-- ==== Sys2Proof/Machine/Issue.lean ====
section
/-! DEFINITION. Machine/Issue.lean: what a bundle reads, its fetch, the checks made before any of its slots takes effect,
and the landings it performs (R35-R56, R379-R381, R4, R157). -/

namespace Sys2Proof

/-- R50: the port and register that a V source names. -/
def VSrc.port : VSrc → List (Nat × Nat)
  | .reg n p _ => [(p.toNat, n.toNat)]
  | .tap _ _ => []

/-- R47: the implied port of a V short source, and its register. -/
def VShort.port (p : Nat) : VShort → List (Nat × Nat)
  | .reg n _ => [(p, n.toNat)]
  | .tap _ _ => []

/-- The S sources of an instruction in field order, a destination that is read among them (R44, R56, R159). -/
def Instr.reads : Instr → List SSrc
  | .bundleFetch _ => []
  | .fixedLatencyLanding _ _ => []
  | .nopS => []
  | .add _ a b => [a, b]
  | .sub _ a b => [a, b]
  | .addi _ a _ => [a]
  | .mul _ a b => [a, b]
  | .mulh _ a b => [a, b]
  | .mulhu _ a b => [a, b]
  | .div _ a b => [a, b]
  | .divu _ a b => [a, b]
  | .rem _ a b => [a, b]
  | .remu _ a b => [a, b]
  | .andS _ a b => [a, b]
  | .orS _ a b => [a, b]
  | .xorS _ a b => [a, b]
  | .andn _ a b => [a, b]
  | .andi _ a _ => [a]
  | .ori _ a _ => [a]
  | .xori _ a _ => [a]
  | .shl _ a b => [a, b]
  | .shr _ a b => [a, b]
  | .sar _ a b => [a, b]
  | .shli _ a _ => [a]
  | .shri _ a _ => [a]
  | .sari _ a _ => [a]
  | .clz _ a => [a]
  | .ctz _ a => [a]
  | .popc _ a => [a]
  | .extr _ a b => [a, b]
  | .extru _ a b => [a, b]
  | .ins d a b => [.reg d false, a, b]
  | .minS _ a b => [a, b]
  | .maxS _ a b => [a, b]
  | .minu _ a b => [a, b]
  | .maxu _ a b => [a, b]
  | .movi _ _ => []
  | .movhi d _ => [.reg d false]
  | .selP0P3 _ a b _ => [a, b]
  | .selP4P7 _ a b _ => [a, b]
  | .lea _ a b _ => [a, b]
  | .cmp _ _ a b => [a, b]
  | .cmpi _ _ a _ => [a]
  | .pand _ _ _ => []
  | .por _ _ _ => []
  | .pxor _ _ _ => []
  | .pnot _ _ => []
  | .sfadd _ a b => [a, b]
  | .sfmul _ a b => [a, b]
  | .sfma d a b => [.reg d false, a, b]
  | .sfcvt _ a _ _ _ => [a]
  | .nopV => []
  | .vaddF32 _ _ _ => []
  | .vsubF32 _ _ _ => []
  | .vmulF32 _ _ _ => []
  | .vfmaF32 _ _ _ => []
  | .vfmsF32 _ _ _ => []
  | .vmaxF32 _ _ _ => []
  | .vminF32 _ _ _ => []
  | .vabsF32 _ _ => []
  | .vnegF32 _ _ => []
  | .vaddBf16 _ _ _ => []
  | .vmulBf16 _ _ _ => []
  | .vfmaBf16 _ _ _ => []
  | .vmaxBf16 _ _ _ => []
  | .vminBf16 _ _ _ => []
  | .vaddF16 _ _ _ => []
  | .vmulF16 _ _ _ => []
  | .vfmaF16 _ _ _ => []
  | .vmaxF16 _ _ _ => []
  | .vminF16 _ _ _ => []
  | .vaddI32 _ _ _ => []
  | .vsubI32 _ _ _ => []
  | .vmulI32 _ _ _ => []
  | .vmaxI32 _ _ _ => []
  | .vminI32 _ _ _ => []
  | .vandI32 _ _ _ => []
  | .vorI32 _ _ _ => []
  | .vxorI32 _ _ _ => []
  | .vandnI32 _ _ _ => []
  | .vshlI32 _ _ _ => []
  | .vshrI32 _ _ _ => []
  | .vsarI32 _ _ _ => []
  | .vcmpEqF32 _ _ _ => []
  | .vcmpLtF32 _ _ _ => []
  | .vcmpLeF32 _ _ _ => []
  | .vcmpEqI32 _ _ _ => []
  | .vcmpLtI32 _ _ _ => []
  | .vcmpLeI32 _ _ _ => []
  | .vsel _ _ _ => []
  | .vbcast _ a => [a]
  | .vmovs _ a _ => [a]
  | .vidx _ a => [a]
  | .vcvt _ _ _ _ _ => []
  | .vrcpF32 _ _ => []
  | .vrsqF32 _ _ => []
  | .vexp2F32 _ _ => []
  | .vlog2F32 _ _ => []
  | .vtanhF32 _ _ => []
  | .vsigF32 _ _ => []
  | .vredAdd _ _ _ => []
  | .vredMax _ _ _ => []
  | .vredMin _ _ _ => []
  | .vscanAdd _ _ _ => []
  | .vshufLo _ _ _ _ => []
  | .vshufHi _ _ _ _ => []
  | .nopM => []
  | .mpush _ => []
  | .mswap => []
  | .macc _ _ _ => []
  | .maccG _ _ _ => []
  | .mdrain _ _ _ _ _ _ => []
  | .mzero _ _ _ => []
  | .mcfg a => [a]
  | .mrun _ a _ => [a]
  | .playedBeat _ => []
  | .nopL => []
  | .lds _ a _ _ => [a]
  | .ldsS _ a _ _ => [a]
  | .sts a b _ _ => [a, b]
  | .ldv _ a _ => [a]
  | .stv _ a _ => [a]
  | .ld _ a _ _ => [a]
  | .ldS _ a _ _ => [a]
  | .lda _ a _ _ => [a]
  | .st a b _ _ => [a, b]
  | .sta a b _ _ => [a, b]
  | .loadCompletion _ _ _ => []
  | .tld _ a b _ => [a, b]
  | .tldRingClaim _ _ => []
  | .tileLoadCompletion _ _ _ => []
  | .tst a b _ => [a, b]
  | .tileStoreCompletion _ _ _ => []
  | .ldsc a _ => [a]
  | .amoAdd _ _ d a _ => [.reg d false, a]
  | .amoAnd _ _ d a _ => [.reg d false, a]
  | .amoOr _ _ d a _ => [.reg d false, a]
  | .amoXor _ _ d a _ => [.reg d false, a]
  | .amoMin _ _ d a _ => [.reg d false, a]
  | .amoMax _ _ d a _ => [.reg d false, a]
  | .amoXchg _ _ d a _ => [.reg d false, a]
  | .amoCas _ _ d a _ => [.reg d false, .reg (d + 1) false, a]
  | .amoReply _ _ _ => []
  | .phase a _ _ => [a]
  | .phaseAcquireAtHome _ _ => []
  | .phaseReleaseRegistration _ _ => []
  | .acq _ => []
  | .rel _ => []
  | .fence _ => []
  | .nopC => []
  | .cpost a b _ => [a, b]
  | .cpostCompletion _ _ _ => []
  | .gather _ a b => [a, b]
  | .scatter _ a b => [a, b]
  | .coll a b _ => [a, b]
  | .tbinit a b => [a, b]
  | .tbarr a => [a]
  | .tbexp a b => [a, b]
  | .tbwait a b _ => [a, b]
  | .parkApply _ => []
  | .barrierUpdateArrival _ => []
  | .plwait a _ _ => [a]
  | .plread a _ => [a]
  | .plcancel a => [a]
  | .nxt a => [a]
  | .pmovS _ a => [a]
  | .pmovV _ _ => []
  | .pget _ _ => []
  | .lddt _ a _ => [a]
  | .lddtCompletion _ _ _ => []
  | .cbld _ a => [a]
  | .cbst _ a => [a]
  | .cbget _ _ => []
  | .cbput _ _ => []
  | .vpld _ a => [a]
  | .mbld _ a _ => [a]
  | .cbuDedup _ _ => []
  | .cbuRemap _ _ => []
  | .cbuPair _ _ => []
  | .cbuExpand _ _ => []
  | .rcuRun _ _ => []
  | .htbBuild _ _ => []
  | .nopB => []
  | .pbr _ a => [a]
  | .pbri _ _ => []
  | .br _ _ _ => []
  | .call _ _ _ => []
  | .ret _ _ => []
  | .pmark => []
  | .suspend => []
  | .endB => []
  | .nopX => []
  | .trap _ => []
  | .reti => []
  | .uret => []
  | .crd _ _ => []
  | .cwr a _ => [a]
  | .arrsave => []
  | .arrrest => []
  | .setpool a _ => [a]
  | .setpoolConversion _ => []
  | .tlbinv a _ => [a]
  | .cwb a _ => [a]
  | .cinv a _ => [a]
  | .wfe => []
  | .supervisorTrapEntry _ _ => []
  | .userInterruptEntry _ _ => []
  | .switchOnStall _ => []
  | .switchQuantumExpiry _ => []
  | .preemptionRequest _ => []
  | .heavyPreemption _ _ => []
  | .itemKill _ _ => []
  | .timerExpiry _ _ => []
  | .noticeWrite _ _ => []
  | .cpreqWrite _ _ => []
  | .launchTake _ _ => []
  | .recordCreate _ => []
  | .recordPickup _ => []
  | .recordAging _ => []
  | .recordSteal _ => []
  | .dispenserBatchRequest _ _ _ => []
  | .dispenserBatchReturn _ _ => []
  | .dispenserExhaustion _ _ => []
  | .packetTake _ _ => []
  | .packetCompletion _ => []
  | .transformCompletion _ => []
  | .gatherRow _ _ => []
  | .scatterRow _ _ => []
  | .collectiveAnnounce _ => []
  | .planeLanding _ => []
  | .relayForward _ => []
  | .cancelUpstream _ => []
  | .truncation _ => []
  | .errorNotice _ => []
  | .decoderSegmentDecode _ => []
  | .pageWalk _ _ => []
  | .pagePromotion _ => []
  | .pageDemotion _ => []
  | .migrationCopy _ => []
  | .epochHalving _ => []
  | .allocatingWriteResume _ => []
  | .extentReleaseRequest _ _ => []
  | .forcedExtentRemoval _ _ => []
  | .prefetchRequestServe _ => []
  | .chunkAddWrite _ _ => []
  | .chunkRsvWrite _ _ => []
  | .frameAddWrite _ _ => []
  | .hwbaseWrite _ _ => []
  | .configRegisterWrite _ _ _ _ => []
  | .hostMemoryWrite _ _ _ => []
  | .hostMemoryRead _ _ _ => []
  | .hostAtomicopFetchadd _ _ _ => []
  | .hostAtomicopSwap _ _ _ => []
  | .hostAtomicopCas _ _ _ _ => []
  | .causewayAccess _ _ _ _ _ => []
  | .packageReset => []
  | .virtualDeviceReset _ => []
  | .clusterReassignment _ _ => []
  | .attestationRequest _ _ => []
  | .readTelemetry => []
  | .polrumAttest _ => []
  | .writeImageSlot _ _ => []
  | .raiseFloor _ => []
  | .polrumPackageReset => []
  | .readErrorLog _ => []
  | .thermalStep _ _ => []
  | .thermalTrip _ _ => []
  | .scaleQueueFill _ => []
  | .writeBackArrival _ _ => []
  | .systemCoreStore _ _ => []
  | .extentGrant _ _ => []
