-- ==== Sys2Proof/Safety.lean ====
section
/-! DEFINITION. Safety.lean: what counts as a safe run, and the words the statements are made in. -/

namespace Sys2Proof.Machine

open Sys2Proof

/-- Every memory of the machine is in canonical form. -/
def State.memOk (s : State) : Bool :=
  s.mem.wf && s.flash.wf && s.cores.all (fun c => c.2.pool.wf) && s.clusters.all fun c => c.2.csram.wf

/-- A run of k steps that meets no fault. -/
def Safe (k : Nat) (s : State) : Prop := ∀ f, Host.Core.run Sys2Proof.core k s ≠ .fault f

/-- t is s but for landings put in flight by the issuing context: every register, every flag, every special register
and every byte of memory is as it was, and nothing of another context, core or unit has changed. -/
def OnlyLands (s t : State) : Prop :=
  (∃ fs, t.me = { s.me with flights := s.me.flights ++ fs }) ∧
  { t.mycore with ctxs := [] } = { s.mycore with ctxs := [] } ∧ { t with cores := [] } = { s with cores := [] } ∧
  (∀ j, j ≠ s.j → t.ctx s.cur j = s.ctx s.cur j) ∧ (∀ n, n ≠ s.cur → t.core n = s.core n) ∧
  (∀ a, t.mycore.pool.read a = s.mycore.pool.read a) ∧ (∀ a, t.mem.read a = s.mem.read a)

/-- k ticks of context j in which its bundles schedule nothing (R6, R53). -/
def Core.ticks (c : Core) (j : Nat) : Nat → Core
  | 0 => c
  | k + 1 => (c.tick j).ticks j k

/-- The array is the issuing context's own, at user level (R116). -/
def State.ownsArray (s : State) : Bool := s.me.level == 0 && s.mycore.owner == some (ctxNum s.cur s.j)

/-- A scratchpad range an aligned access of the issuing core may use, with no conversion running (R150, R229). -/
def State.scratchOk (s : State) (at_ n align : Nat) : Bool :=
  at_ % align == 0 && decide (at_ + n ≤ s.mycore.spsz) && s.mycore.setpool.isNone

/-- Nothing of the issuing context holds back a memory access or an ordering slot (R157, R160). -/
def State.quiet (s : State) : Bool := s.rd.storeFault.isNone && s.me.phaseAcq.isEmpty

/-- The local window of 4 MB of the issuing core is off, or n bytes from va lie outside it (R225). -/
def State.outsideWindow (s : State) (va n : Nat) : Bool :=
  let w := bits s.mycore.lwbase 51 21 * 2 ^ 21
  !bit s.mycore.lwbase 0 || decide (va + n ≤ w ∨ w + 2 ^ 22 ≤ va)

/-- The aligned device address va goes to device memory: it lies outside the local window (R225), and its page does not
migrate (R268). -/
def State.deviceOk (s : State) (va n : Nat) : Bool :=
  va % n == 0 && s.outsideWindow va n && decide (va + n ≤ 2 ^ 64)
    && !s.moving (s.tlbs s.cur) (s.vdevOf s.cur) va n

/-- No uncorrectable error waits to be found, at a home or in an L1 (R235, R258). -/
def State.errorFree (s : State) : Bool := s.upset.isEmpty && s.cores.all fun c => c.2.l1upset.isEmpty

/-! ## The bytes that engines move -/

/-- No byte of device memory is lost or poisoned, and no error waits to be found (R235, R256, R258). -/
def State.intact (s : State) : Bool := s.errorFree && s.poison.isEmpty && s.removed.isEmpty && s.lost.isEmpty

/-- The physical address of an access through translations held (R176, R266). -/
def physOf (e : Eng) (va : Nat) : Option Nat :=
  (tlbFind e.tlb e.vdev va).map fun t => fld t.pte.toNat 51 12 * 4096 + (va - t.va)

/-- Translations of whole 64 KB pages are held for every one of the addresses, and allow the access (R176, R266). -/
def State.reaches (s : State) (e : Eng) (a : Acc) (vas : List (Option Nat)) : Bool :=
  bit (s.vdev e.vdev).ptbase 0 && e.tlb.all (fun t => t.va % 65536 == 0 && t.size % 65536 == 0)
    && vas.all fun x => x.all fun va => decide (va < 2 ^ 52)
      && (tlbFind e.tlb e.vdev va).any fun t => !denied t.pte.toNat a e.user

/-- The device address of every byte of the elements at some coordinates, none outside the extents (R173, R178). -/
def Handle.spots (h : Handle) (cs : List (List Nat)) : List (Option Nat) :=
  cs.flatMap fun c => tab h.esz fun i => (h.elem c).map (· + i)

/-- The coordinates of the elements of a row (R178). -/
def Handle.rowCoords (h : Handle) (base len dim c : Nat) : List (List Nat) :=
  tab (h.rowLen base len) fun k => tab 5 fun d => if d == 0 then base + k else if d == dim then c else 0

/-- The bytes that memory, or the pad value, gives those elements. -/
def State.spotBytes (s : State) (e : Eng) (h : Handle) (cs : List (List Nat)) : List Byte :=
  (h.spots cs).zipIdx.map fun x => match x.1.bind (physOf e) with
    | some pa => s.mem.read pa
    | none => nth 0 (toBytes h.esz h.pad) (x.2 % h.esz)

/-- The writes, in order, of bytes to those elements; those outside the extents are not written. -/
def spotWrites (e : Eng) (h : Handle) (cs : List (List Nat)) (bs : List Byte) : List (Nat × Byte) :=
  ((h.spots cs).zip bs).filterMap fun x => (x.1.bind (physOf e)).map fun pa => (pa, x.2)

/-- What the last of some writes to a place leaves there. -/
def lastWrite {α β : Type} [BEq α] (l : List (α × β)) (a : α) : Option β := (l.reverse.find? fun w => w.1 == a).map (·.2)

/-- R24: the device address of the byte that holds plane k of an element of a BPN8 tensor, and the bit. -/
def Handle.planeSpot (h : Handle) (c : List Nat) (k : Nat) : Option (Nat × Nat) :=
  (h.bitAt c).map fun x => (x.1 + h.planeBytes * k, x.2)

/-- R24: the element at a coordinate of a BPN8 tensor, plane 0 its most significant bit; the pad value outside. -/
def State.planeByte (s : State) (e : Eng) (h : Handle) (c : List Nat) : Byte :=
  match h.planeSpot c 0 with
  | none => BitVec.ofNat 8 h.pad
  | some _ => BitVec.ofNat 8 ((tab 8 fun k => match h.planeSpot c k with
    | some x => ((physOf e x.1).map fun pa => (s.mem.read pa).toNat / 2 ^ x.2 % 2 * 2 ^ (7 - k)).getD 0
    | none => 0).sum)

/-- The bits, in order, that bytes written to elements of a BPN8 tensor set, the zero padding of their planes before them
(R24): physical address and bit, and value. -/
def planeWrites (e : Eng) (h : Handle) (cs : List (List Nat)) (bs : List Byte) : List ((Nat × Nat) × Bool) :=
  ((h.padBits cs).filterMap fun b => (physOf e b.1).map fun pa => ((pa, b.2), false)) ++ (cs.zip bs).flatMap fun x => (List.range 8).filterMap fun k =>
    (h.planeSpot x.1 k).bind fun y => (physOf e y.1).map fun pa => ((pa, y.2), x.2.toNat / 2 ^ (7 - k) % 2 == 1)

/-- The device addresses of the bytes of those planes. -/
def Handle.planeSpots (h : Handle) (cs : List (List Nat)) : List (Option Nat) :=
  cs.flatMap fun c => tab 8 fun k => (h.planeSpot c k).map (·.1)

/-- Those addresses, and those of the padding of the planes, which a write sets as well. -/
def Handle.planeSpotsPadded (h : Handle) (cs : List (List Nat)) : List (Option Nat) :=
  h.planeSpots cs ++ (h.padBits cs).map fun b => some b.1

/-- The current core's turn reaches the offer of its current context's next bundle (R342, R381). -/
def State.mayOffer (s : State) : Bool :=
  let c := s.mycore
  let x := s.me
  !(decide (Config.quantum ≤ c.run) && c.nextReady.isSome) && x.held.isSome && x.pend == .none
    && !x.killed && !s.somethingDue s.cur s.j && !x.waiting

/-- The byte core n reads at a physical address: its L1's where it holds one, else memory's (R233, R235). -/
def State.sees (s : State) (n a : Nat) : Byte :=
  match ((s.core n).l1Line a).bind fun l => l.bytes.find? fun b => b.1 == a % 512 with
  | some b => b.2.val
  | none => s.mem.read a

/-- Core n's L1 holds a written byte of a physical address (R235). -/
def State.holdsWritten (s : State) (n a : Nat) : Bool :=
  (s.core n).l1.any fun l => l.pa == a / 512 && l.bytes.any fun b => b.2.written && b.1 == a % 512

/-- A producer completes into the live register it names (R54, R204). -/
def Prod.live (p : Prod) (x : Ctx) : Bool := p.target == 0 && p.shadow == x.shadowed p.dst

/-- Register c of a context is full and holds w; s0 holds nothing (R203). -/
def Ctx.holds (x : Ctx) (c : Nat) (w : Word) : Prop := c ≠ 0 → x.regS c = w ∧ x.feS c = .full

/-- A beat has issued in the bundle: MBEATS counts it (R321), and its cycles are the array's (R428). -/
def State.beatCounted (s : State) : State :=
  { s.updMe (fun x => x.count 0x10F 1) with issue := { s.issue with beat := true } }

/-- R108: Combine of the block of 2^k lanes from lane lo, the lower half on the left. -/
def block (f : Nat → Nat → Nat × FlagSet) (v : Lanes) : Nat → Nat → Nat
  | 0, lo => (lane v lo).toNat
  | k + 1, lo => (f (block f v k lo) (block f v k (lo + 2 ^ k))).1

/-- R109: lane l of a scan after k steps: at step k with the lane 2^k below it, on its left. -/
def scanAt (f : Nat → Nat → Nat × FlagSet) (v : Lanes) : Nat → Nat → Nat
  | 0, l => (lane v l).toNat
  | k + 1, l => if l < 2 ^ k then scanAt f v k l else (f (scanAt f v k (l - 2 ^ k)) (scanAt f v k l)).1

end Sys2Proof.Machine
end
###
From the entries, copy every line in which the string "extents" can be found.

▸ Exercise result
/-- The device address of every byte of the elements at some coordinates, none outside the extents (R173, R178). -/
/-- The writes, in order, of bytes to those elements; those outside the extents are not written. -/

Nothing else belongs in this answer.